_Exercise prompt_: Every line of the following records that includes "below" should be copied.
#### Given data
-- ==== Sys2Proof/Machine/RowsModule.lean ====
section
/-! DEFINITION. Meanings of the commands of trays, the button, the latch and tamper sensors, power, temperature, resets, start-up and clocks
(08 R242 to R247; 14 R420; 15 R432 to R461; 17 R476 to R493). -/

namespace Sys2Proof.Machine

/-! ### Trays (R243 to R247, R488) -/

/-- A tray is present: its port trains unless it is disabled. Log 27. -/
def execTrayCableIn (t : TrayId) (s : State) : Res :=
  let k := t.toNat
  if (s.tray k).prsnt ∨ ¬s.ticking then .next s
  else
    let s := (s.updTray k (fun y => { y with prsnt := true })).raise { code := 0x04, unit := uTray k }
    if s.quartersOn ∧ (s.tray k).state ≠ .disabled then .next (s.updTray k (fun y => { y with state := .train, retrainAt := none })) else .next s

/-- A tray is removed: an ASSIGNED or EVAC port becomes LOST, any other but a disabled one DOWN (R246). Log 27. -/
def execTrayCableOut (t : TrayId) (s : State) : Res :=
  let k := t.toNat
  if ¬(s.tray k).prsnt ∨ ¬s.ticking then .next s
  else
    let s := (s.updTray k (fun y => { y with prsnt := false })).raise { code := 0x05, unit := uTray k }
    let st := (s.tray k).state
    if st = .assigned ∨ st = .evac then .next (s.loseTray k)
    else if st = .disabled then .next s
    else .next (s.updTray k (fun y => { y with state := .down, frames := 0, retrainAt := none }))

/-- A tray in TRAIN is enumerated and READY; the retraining of any other succeeds (R243; log 44). -/
def execTrayReady (t : TrayId) (frames : BitVec 16) (rate32 : Bool) (s : State) : Res :=
  let k := t.toNat
  let y := s.tray k
  if ¬s.quartersOn then .next s
  else if y.state = .train then .next (s.updTray k (fun y => { y with state := .ready, frames := frames, rate := rate32, retrainAt := none }))
  else if y.retrainAt.isSome then .next (s.updTray k (fun y => { y with retrainAt := none, rate := rate32 }))
  else .next s

/-- A tray port in TRAIN fails (R242, R243). -/
def execTrayTrainFail (t : TrayId) (s : State) : Res :=
  if (s.tray t.toNat).state = .train then .next (s.updTray t.toNat (fun y => { y with state := .down })) else .next s

/-- A tray link is lost with its cable present: it retrains (R246). -/
def execTrayLinkLoss (t : TrayId) (s : State) : Res :=
  let y := s.tray t.toNat
  if s.quartersOn ∧ y.prsnt ∧ (y.state = .ready ∨ y.state = .assigned ∨ y.state = .evac) ∧ y.retrainAt.isNone then
    .next (s.updTray t.toNat (fun y => { y with retrain := satAdd y.retrain 1, retrainAt := some s.now }))
  else .next s

/-- A tray fails to retrain: LOST while it is assigned, else DOWN (R243, R246). -/
def execTrayRetrainFail (t : TrayId) (s : State) : Res :=
  let y := s.tray t.toNat
  if y.retrainAt.isNone then .next s
  else if y.state = .assigned ∨ y.state = .evac then .next (s.loseTray t.toNat)
  else .next (s.updTray t.toNat (fun y => { y with state := .down, frames := 0, retrainAt := none }))

/-! ### The attention button (R245, R486) -/

/-- Whether presses act: STEP 6, in P0 to P2, not halted (R486). -/
def State.pressable (s : State) : Bool := s.alive && s.boot.step = 6 && s.pw.state.toNat ≤ 2 && !s.boot.halted

/-- A press begins; one within 500 ms of the last one's end is ignored. Log 119. -/
def execAttnPressBegin (ms : Nat) (s : State) : Res :=
  if s.mod.attn.isSome ∨ ¬s.alive then .next s
  else
    let soon : Bool := match s.mod.attnEnd with | some e => ms < e + 500 | none => false
    .next { s with mod := { s.mod with attn := some ms, longDone := false, ignored := soon || !s.pressable } }

/-- The selected tray port. -/
def State.selected (s : State) : Option Nat := (s.trays.find? (fun e => e.2.sel)).map (·.1)

/-- A short press acts on the selected tray: it starts or stops an evacuation, journalled with the button as source (R245). Log 119. -/
def State.shortPress (s : State) : State :=
  let s := { s with mod := { s.mod with presses := satAdd s.mod.presses 1 } }
  match s.selected with
  | none => s
  | some t =>
    let reg := offQt (t / 4) (0x6000 + 64 * (t % 4))
    let old := s.readReg reg
    let note := fun (s : State) => s.journalOne 3 (BitVec.ofNat 32 reg) old (s.readReg reg)
    match (s.tray t).state with
    | .assigned =>
      if s.evacLack t ≠ 0 then
        { s with mod := { s.mod with refusedAt := some s.now } }.raise { code := 0x2C, unit := uTray t, d0 := BitVec.ofNat 64 (s.evacLack t) }
      else note (s.evacuate t)
    | .evac => note (s.evacStop t)
    | _ => s

/-- A press ends: held for 50 ms to 3 s it is a short press. Log 119. -/
def execAttnPressEnd (ms : Nat) (s : State) : Res :=
  match s.mod.attn with
  | none => .next s
  | some b =>
    let dead := s.mod.ignored || !s.pressable
    let s := { s with mod := { s.mod with attn := none, attnEnd := some ms, ignored := false } }
    if ¬dead ∧ b + 50 ≤ ms ∧ ms ≤ b + 3000 then .next s.shortPress else .next s

/-- A press has been held for 5 s: LOCATE becomes 0 (R486). -/
def execAttnLongPress (ms : Nat) (s : State) : Res :=
  match s.mod.attn with
  | none => .next s
  | some b =>
    if s.mod.ignored ∨ s.mod.longDone ∨ ¬s.pressable ∨ ms < b + 5000 then .next s
    else
      let old := s.readSq 0xB000
      let s := { s with mod := { s.mod with longDone := true, locate := 0, longPr := satAdd s.mod.longPr 1 } }
      .next (s.journalOne 3 0xB000 old (s.readSq 0xB000))

/-! ### The latch and the tamper sensors (R420, R487) -/

/-- The latch opens: the cask is wiped and TAMPER raised; nothing else stops. -/
def execLatchOpen (s : State) : Res :=
  if s.mod.latch then .next s
  else
    let s := { s with mod := { s.mod with latch := true } }
    if s.caskOn then .next ((s.wipe 1 6).raise (tamper 1)) else .next s

/-- The latch closes; only LED_STAT3 changes. -/
def execLatchClose (s : State) : Res := .next { s with mod := { s.mod with latch := false } }

/-- The case sensor opens. -/
def execCaseOpen (s : State) : Res := if s.caskOn then .next ((s.wipe 2 6).raise (tamper 2)) else .next s

/-- A glitch wipes the cask and resets with cause GLITCH; TAMPER follows the reset. Log 28. -/
def State.glitchReset (s : State) (cause : Nat) : State :=
  let s := s.wipe cause 6
  { s with boot := { s.boot with glitch := true } }.warmStart 4 0

/-- The voltage glitch detector fires. Log 28. -/
def execVoltageGlitch (s : State) : Res := if s.alive then .next (s.glitchReset 3) else .next s
/-- The temperature glitch detector fires. Log 28. -/
def execTemperatureGlitch (s : State) : Res := if s.alive then .next (s.glitchReset 4) else .next s

/-! ### Power (R452 to R456) -/

/-- The transition under way completes. Log 25. -/
def execPowerTransitionDone (s : State) : Res := if s.alive then .next s.powerDone else .next s

/-- P1 after 1,000 ticks without a program or a collective (R453). Log 25. -/
def execP1IdleEntry (s : State) : Res :=
  match s.pw.idle with
  | none => .next s
  | some t =>
    if s.ticking ∧ s.boot.step = 6 ∧ s.pw.state = 0 ∧ s.pw.trans.isNone ∧ s.idleNow ∧ endOf t 1000 ≤ s.now then .next (s.enterPower 1) else .next s

/-! ### Temperature (R459, R491 to R493) -/

/-- A die reaches 95 °C: its QCORE moves to half rate. Log 35. -/
def execThermalWarning (die : Fin 5) (temp : BitVec 16) (s : State) : Res :=
  let i := die.val
  if ¬s.sensing ∨ temp.toInt < celsius 95 then .next s
  else
    let s := s.reading i temp
    if s.mod.warn.getLsbD i then .next s
    else
      let s := s.warnSet i true
      let s := if i = 0 then s else { s with pw := { s.pw with half := s.pw.half ||| BitVec.ofNat 5 (2 ^ i) } }.rampQcore (i - 1)
      .next (s.raise (thermalWarn (if i = 0 then uSquare else uQtr (i - 1)) temp))

/-- A die has stayed 5 °C below its warning temperature for 1,000 ticks. -/
def execThermalRecovery (die : Fin 5) (temp : BitVec 16) (s : State) : Res :=
  let i := die.val
  if ¬s.sensing ∨ ¬s.mod.warn.getLsbD i ∨ celsius 90 < temp.toInt then .next s
  else
    let s := (s.reading i temp).warnSet i false
    if i = 0 then .next s
    else .next ({ s with pw := { s.pw with half := s.pw.half &&& ~~~(BitVec.ofNat 5 (2 ^ i)) } }.rampQcore (i - 1))

/-- Shutdown temperature of a sensor (R491). -/
def shutdownAt (i : Nat) : Option Int :=
  if i ≤ 4 then some (celsius 110) else if i ≤ 36 then some (celsius 100) else if 39 ≤ i then some (celsius 125) else none

/-- A shutdown temperature: P4 at once, THERMAL recorded by the input monitor (R459, R483). -/
def execThermalShutdown (sensor : Fin 43) (temp : BitVec 16) (s : State) : Res :=
  match shutdownAt sensor.val with
  | some x => if s.alive ∧ x ≤ temp.toInt then .next (s.toP4 true) else .next s
  | none => .next s

/-- A stack at 88 °C throttles (R492). -/
def execStackThrottle (stack : BitVec 5) (temp : BitVec 16) (s : State) : Res :=
  let i := stack.toNat
  if ¬s.sensing ∨ temp.toInt < celsius 88 then .next s
  else
    let s := s.reading (5 + i) temp
    if s.mod.throttled.getLsbD i then .next s
    else
      let q := stackQtr i
      let k := if i < 8 then i % 2 else 2 + (i - 8) % 6
      let s := (s.throttle i true).updQtr q (fun x => { x with stackHealth := tset x.stackHealth k ((tget x.stackHealth k {}).add 512) {} })
      .next (s.raise (thermalWarn (uQtr q) temp))

/-- A stack leaves throttling (R492). -/
def execThrottleExit (stack : BitVec 5) (temp : BitVec 16) (s : State) : Res :=
  let i := stack.toNat
  if ¬s.sensing ∨ ¬s.mod.throttled.getLsbD i ∨ celsius 83 < temp.toInt then .next s
  else .next ((s.reading (5 + i) temp).throttle i false)

/-- Whether a reading of a regulator group or of the inlet is a warning (R493). -/
def sensorWarm (i : Nat) (t : Int) : Bool := if i = 37 then celsius 45 < t else 39 ≤ i && celsius 110 ≤ t

/-- A regulator group or the inlet warns (R493). Log 35. -/
def execSensorWarning (sensor : Fin 43) (temp : BitVec 16) (s : State) : Res :=
  let i := sensor.val
  if ¬s.sensing ∨ ¬sensorWarm i temp.toInt then .next s
  else
    let s := s.reading i temp
    if s.mod.warn.getLsbD i then .next s else .next ((s.warnSet i true).raise (thermalWarn uSquare temp))

/-- The warning of a regulator group or of the inlet ends (R493). -/
def execSensorWarningClear (sensor : Fin 43) (temp : BitVec 16) (s : State) : Res :=
  let i := sensor.val
  if ¬s.sensing ∨ i < 37 ∨ ¬s.mod.warn.getLsbD i ∨ sensorWarm i temp.toInt then .next s
  else .next ((s.reading i temp).warnSet i false)

/-! ### Power and reset inputs (R432, R482, R483) -/

/-- PWR_GOOD rises: cold without the Square's power or from P4, else warm; with MOD_RESET_N low the start-up waits for its release. -/
def execPwrGoodAssert (s : State) : Res :=
  if s.mod.pwrGood then .next s
  else
    let s := { s with mod := { s.mod with pwrGood := true } }
    if s.boot.held then .next s
    else if s.boot.dead ∨ s.pw.state = 4 then .next s.coldStart
    else .next (s.warmStart 2 0)

/-- PWR_GOOD falls: every rail but the Square's is turned off (R482). -/
def execPwrGoodDeassert (s : State) : Res :=
  if ¬s.mod.pwrGood then .next s
  else
    let t := if s.boot.dead ∨ s.pw.state = 4 then s else s.blank true
    .next { t with mod := { t.mod with pwrGood := false } }

/-- 12 V falls below 9.0 V: the Square loses its power and the THERMAL record is lost (R482, R483). -/
def execSquarePowerLoss (s : State) : Res :=
  let t := s.blank false
  .next { t with mod := { t.mod with pwrGood := false }, boot := { t.boot with dead := true, thermRec := false } }

/-- MOD_RESET_N low for 10 µs: the device resets and stays in reset (R483). In P4 and without power only the input is seen. -/
def execModResetAssert (s : State) : Res :=
  if s.boot.held then .next s
  else
    let t := if s.boot.dead ∨ s.pw.state = 4 then s else s.blank true
    .next { t with boot := { t.boot with held := true } }

/-- MOD_RESET_N is released: warm with cause MODRST, cold from P4 or without the Square's power before (R432, R483). -/
def execModResetRelease (s : State) : Res :=
  if ¬s.boot.held then .next s
  else if ¬s.mod.pwrGood then .next { s with boot := { s.boot with held := false } }
  else if s.boot.dead ∨ s.pw.state = 4 then .next s.coldStart
  else .next (s.warmStart 1 0)

/-- The watchdog expires (R460). -/
def execWatchdog (s : State) : Res := if s.alive then .next (s.warmStart 6 0) else .next s

/-! ### Start-up (R433 to R439) -/

/-- A start-up step completes. A result that its step cannot have, or that comes before its units are done, changes nothing. -/
def execStartupStepDone (r : StepResult) (ms : BitVec 32) (s : State) : Res :=
  if ¬s.alive then .next s
  else
    let t := { s with boot := { s.boot with elapsed := ms } }
    match s.boot.step.toNat, r with
    | 1, .ok _ _ => if s.pw.xo then .next (t.step1Done false) else .next s
    | 1, .imageA => if s.pw.xo then .next (t.step1Done true) else .next s
    | 1, .noImage => if s.pw.xo then .next (t.recovery 3) else .next s
    | 1, .fuse => if s.pw.xo then .next (t.recovery 4) else .next s
    | 2, .ok _ _ => .next { t with boot := { t.boot with step := 3 }, pw := { t.pw with run := runAll, ramps := [] } }
    | 2, .pll => .next (t.recovery 5)
    | 2, .d2d => .next (t.recovery 6)
    | 3, .ok _ _ => if s.boot.stacksUp = BitVec.allOnes 32 then .next { t with boot := { t.boot with step := 4 } } else .next s
    | 4, .ok n _ => .next { t with boot := { t.boot with step := 5, lnkFull := n } }
    | 5, .ok _ bad => .next ((t.holdOut bad 8).startupEnd)
    | _, _ => .next s

/-- A memory stack has trained (R433, R438). Log 102. -/
def execStackTrainingDone (stack : BitVec 5) (full : Bool) (failed : BitVec 32) (s : State) : Res :=
  if ¬s.alive ∨ s.boot.step ≠ 3 ∨ s.boot.stacksUp.getLsbD stack.toNat then .next s else .next (s.stackTrained stack.toNat full failed)

/-- The crystal is stable (R448). -/
def execCrystalStable (s : State) : Res := if s.alive ∧ s.boot.step = 1 then .next { s with pw := { s.pw with xo := true } } else .next s

/-- The crystal is not stable within 20 ms: FAULT XOFAIL, the ROM tries again (R436). -/
def execCrystalRetry (s : State) : Res :=
  if s.alive ∧ s.boot.step = 1 ∧ ¬s.pw.xo then .next { s with boot := s.boot.withFault 1 0 } else .next s

/-- Whether a clock source is monitored (R449): the crystal once stable, the references, and locked PLLs, in P3 those of the Square alone. -/
def State.monitored (s : State) (src : Nat) : Bool :=
  if src = 1 then s.pw.xo
  else if src = 2 ∨ src = 3 then 2 ≤ s.boot.step.toNat
  else 0x11 ≤ src && src ≤ 0x1F && 3 ≤ s.boot.step.toNat && s.boot.step ≠ 7 && (s.pw.state ≠ 3 || src ≤ 0x13)

/-- A monitored clock source is lost: a warm reset with cause CLKLOSS (R449). -/
def execClockSourceLoss (src : BitVec 8) (s : State) : Res :=
  if s.alive ∧ s.monitored src.toNat then .next (s.warmStart 3 src) else .next s

/-- A divider ramp ends (R450): full rate, or the half rate of R459. -/
def execDividerRampDone (domain : BitVec 5) (s : State) : Res :=
  let d := domain.toNat
  if ¬s.alive ∨ ¬s.pw.ramps.contains d then .next s
  else
    let full : Bool := !(4 ≤ d && d ≤ 7 && s.pw.half.getLsbD (d - 3))
    .next { s with pw := { s.pw with
      ramps := setDel s.pw.ramps d
      run := if full then s.pw.run ||| BitVec.ofNat 18 (2 ^ (d - 1)) else s.pw.run } }

end Sys2Proof.Machine
end

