def taskPrefetch (c : Nat) : Task where
  past := 8
  step := fun _ o u =>
    let l := pfLines o u
    if o.phase = 0 ∧ 32 * u < (Op.tns o.b).elems then some (4 + cdiv l 2 + 4 * (l - 1), u + 1) else none
  needs := fun _ o u => (Op.tns o.b).pieces (32 * u) (pfLines o u)
  apply := fun s o u =>
    let l := pfLines o u
    let v := s.elemData c o (Op.tns o.b) (32 * u) l
    if v.why ≠ stOk then (s.updOp c eGath (fun o => { o with phase := 1, bad := some (0, v.why) }), .ok 0)
    else match s.partOfBlk (c / 16) with
      | none => (s.failAt c eGath (32 * u) stNoTrans, .ok 0)
      | some p =>
        let as := (List.range l).map (fun i => (32 * u + i, natAt v.bytes (8 * i) 8))
        let ok := as.filter (fun x => x.2 % 128 = 0 && x.2 < 2 ^ 48)
        let segs := some (s.ctx c).segs
        let (s, w) := s.askAddrs p (c / 16) segs true false (ok.map (·.2))
        if w then (s, .table)
        else
          let (s, cs) := ok.foldl (fun (x : State × List (Nat × Nat × Chk)) y =>
            let (s, k) := x.1.checkAddr p (c / 16) segs y.2 128 true false
            (s, x.2 ++ [(y.1, y.2, k)])) (s, [])
          let fails := (as.filter (fun x => !ok.contains x)).map (fun x => (x.1, stInvalid))
            ++ cs.filterMap (fun x => match x.2.2 with | .bad st => some (x.1, st) | .wait => some (x.1, stNoTrans) | .ok _ _ _ => none)
          let s := fails.foldl (fun s x =>
            (s.bankPut c eGath ((Op.rgn o.d).base + 128 * x.1) (Data.clean (List.replicate 128 0))).failAt c eGath x.1 x.2) s
          match s.sendLists c o (byDev (cs.filterMap (fun x => match x.2.2 with | .ok _ _ d => some (x.1, d, x.2.1) | _ => none))) with
          | (s, .ok _) => (s.updOp c eGath (fun o => { o with rows := [] }), .ok 0)
          | x => x
  close := State.closeWith c eGath stOk
  banks := fun _ o u => (Op.tns o.b).banks (32 * u) (pfLines o u)

/-! ### Atomics (R158, R174, R364) -/

/-- The payload that a Block sends for an atomic of width `w`: the bytes of B that hold operands, all others zero (R158). -/
def atPayload (aop w n : Nat) (v : List Byte) : List Byte :=
  let k := if aop = 3 ∧ w ≤ 8 then [(0, w), (8, w)] else [(0, if aop = 3 then 2 * w else w)]
  (List.range n).map (fun i => if k.any (fun r => r.1 ≤ i && decide (i < r.1 + r.2)) then BitVec.ofNat 8 (natAt v i 1) else 0)

def taskAtomic (c : Nat) : Task where
  past := 8
  step := fun _ _ u => oneUnit 12 u
  needs := noReads
  apply := fun s o _ =>
    let i := insnOf o.word
    let aop := i.opc - 8
    let n := atOperands aop i.mod
    let w := atWidth i.mod
    let v := s.bankData c (Op.rgn o.b).base n
    let a := (Op.rgn o.a).base + i.imm
    if v.bad then (s.failAt c eGath 0 stPoison, .ok 0)
    else
      let x := packSlot [(52, a), (4, 0), (12, 0), (4, aop), (4, i.mod), (16, s.now)]
      let data := bytesSlots (n / 16) (atPayload aop w n v.bytes)
      let cmp := if aop = 3 then some (BitVec.ofNat 128 (natAt v.bytes 0 w)) else none
      s.sendOr c eGath o a w { tc := 2, mtype := 2, xslots := 1, len := BitVec.ofNat 9 data.length, x := [x], data := data } 0 (.old (Op.rgn o.d).base w cmp)
  close := State.closeWith c eGath stOk
  banks := fun _ o _ => let i := insnOf o.word; [((Op.rgn o.b).base, atOperands (i.opc - 8) i.mod)]

/-! ### Reduce unit (R260 to R268, R366) -/

/-- Drops what reads gave. -/
def Op.drop (o : Op) (l : List (Nat × Nat)) : Op :=
  let ks := l.map rdKey
  { o with buf := o.buf.filter (fun x => !ks.contains x.1), bst := o.bst.filter (fun x => !ks.contains x.1) }

/-- A participant that waits until the END is taken. -/
def State.awaitEnd (s : State) (c : Nat) : State := s.updCtx c (fun x => x.block { src := eRed, why := 4 })

def taskRjoin (c : Nat) : Task where
  past := 8
  step := fun _ _ u => oneUnit 24 u
  needs := noReads
  apply := fun s o _ =>
    let (s, st) := s.collJoin c o.idx o.a
    (if st = stOk then s else s.failAt c eRed 0 st, .ok 0)
  close := State.closeWith c eRed stOk

def taskRwait (c : Nat) : Task where
  past := 8
  step := fun _ _ u => oneUnit 0 u
  needs := noReads
  apply := fun s o _ =>
    match s.findColl (s.jobOfCtx c) (cdCid o.a) with
    | none => (s.updOp c eRed (fun o => { o with done := some stDenied }), .ok 0)
    | some (_, _, x) => match x.endSt with
      | some st => (s.updOp c eRed (fun o => { o with done := some st }), .ok 0)
      | none => (s.awaitEnd c, .ok 0)
  close := fun s _ => s

/-- The descriptor of the collective that an instruction names, as admitted here. -/
def State.collOf (s : State) (c : Nat) (o : Op) : Option Coll := (s.findColl (s.jobOfCtx c) (cdCid o.a)).map (fun x => x.2.2)
/-- Elements of the CONTRIB that starts at element `u`. -/
def contribLen (d : BitVec 512) (u : Nat) : Nat :=
  let e := cdElems d
  min (min 8191 (4096 / inWidth (cdIfmt d))) (u / e * e + cdCount d (u / e) - u)

def taskRcontrib (c : Nat) : Task where
  past := 8
  step := fun s o u => match s.collOf c o with
    | some x => if u < cdNelem x.desc then let n := contribLen x.desc u; some (ioCost (n * inWidth (cdIfmt x.desc)), u + n) else none
    | none => none
  needs := fun s o u => match s.collOf c o with
    | some x => let e := cdElems x.desc; (Op.tns o.b).pieces (u / e * e) (cdCount x.desc (u / e))
    | none => []
  apply := fun s o u => match s.collOf c o with
    | none => (s, .ok 0)
    | some x =>
      let d := x.desc
      let sl := u / cdElems d
      let first := sl * cdElems d
      let v := s.elemData c o (Op.tns o.b) first (cdCount d sl)
      let finish := fun st => (s.updOp c eRed (fun o => { o with done := some st }), Sent.fail stOk)
      match x.endSt with
      | some st => finish st
      | none =>
        if v.why ≠ stOk then finish v.why
        else if x.phase ≠ 1 ∨ x.slice ≠ sl then (s.updCtx c (fun x => x.block { src := eRed, why := 1, go := true }), .fail stOk)
        else
          let w := inWidth (cdIfmt d)
          let n := contribLen d u
          let last : Bool := u + n = first + cdCount d sl
          let s := s.sendColl (c / 16) x 0 s.selfEid.toNat (colx x u n (sbits o.word 0 12) last 0 0) (bytesAt v.bytes (w * (u - first)) (w * n))
          (if last then s.updOp c eRed (fun o => o.drop ((Op.tns o.b).pieces first (cdCount d sl))) else s, .ok 0)
  close := fun s last =>
    match (s.ctx c).op eRed with
    | none => s
    | some o =>
      if o.done.isSome then s
      else if ¬last then s.waitOpen c
      else match s.collOf c o with
        | none => s.updOp c eRed (fun o => { o with done := some stDenied })
        | some x => match x.endSt with
          | some st => s.updOp c eRed (fun o => { o with done := some st })
          | none => s.awaitEnd c
  banks := fun s o u => match s.collOf c o with
    | some x => (Op.tns o.b).banks u (contribLen x.desc u)
    | none => []

/-! ### Deliveries (R287, R288) -/

/-- Sends a DELIV or DDONE. -/
def State.sendDeliv (s : State) (c mt group : Nat) (x : Slot) (v : List Byte) : State :=
  let p := match s.partOfBlk (c / 16) with | some p => s.part p | none => {}
  let data := bytesSlots (v.length / 16) v
  s.sendBlk (c / 16) { pkt := { tc := 5, mtype := BitVec.ofNat 5 mt, deid := BitVec.ofNat 12 group, seid := s.selfEid, sinc := s.selfInc, job := p.job,
                                gen := p.gen, len := BitVec.ofNat 9 data.length, xslots := 1, x := [x], data := data } }

/-- DELIV of data at a window offset; zeros that stand for data not read carry FAIL. -/
def State.deliv (s : State) (c group did woff : Nat) (v : Data) (fail : Bool) : State :=
  (s.sendDeliv c 0 group (packSlot [(16, did), (40, woff), (1, b1 v.bad), (1, b1 fail)]) v.bytes).updOp c eGath (fun o => { o with delivs := o.delivs + 1 })

/-- DDONE with the status of the instruction, which is then done. Log 91. -/
def State.ddone (s : State) (c group did : Nat) : State :=
  match (s.ctx c).op eGath with
  | none => s
  | some o =>
    let st := match o.bad with | some (_, b) => b | none => stOk
    let s := s.sendDeliv c 1 group (packSlot [(16, did), (48, 0), (40, o.delivs), (5, st.toNat)]) []
    (s.updBlk (c / 16) (fun b => { b with gDeliv := satAdd b.gDeliv 1 })).setOp c eGath (some { o with done := some stOk })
########
_Response_:
/-- A die has stayed 5 °C below its warning temperature for 1,000 ticks. -/
/-- 12 V falls below 9.0 V: the Square loses its power and the THERMAL record is lost (R482, R483). -/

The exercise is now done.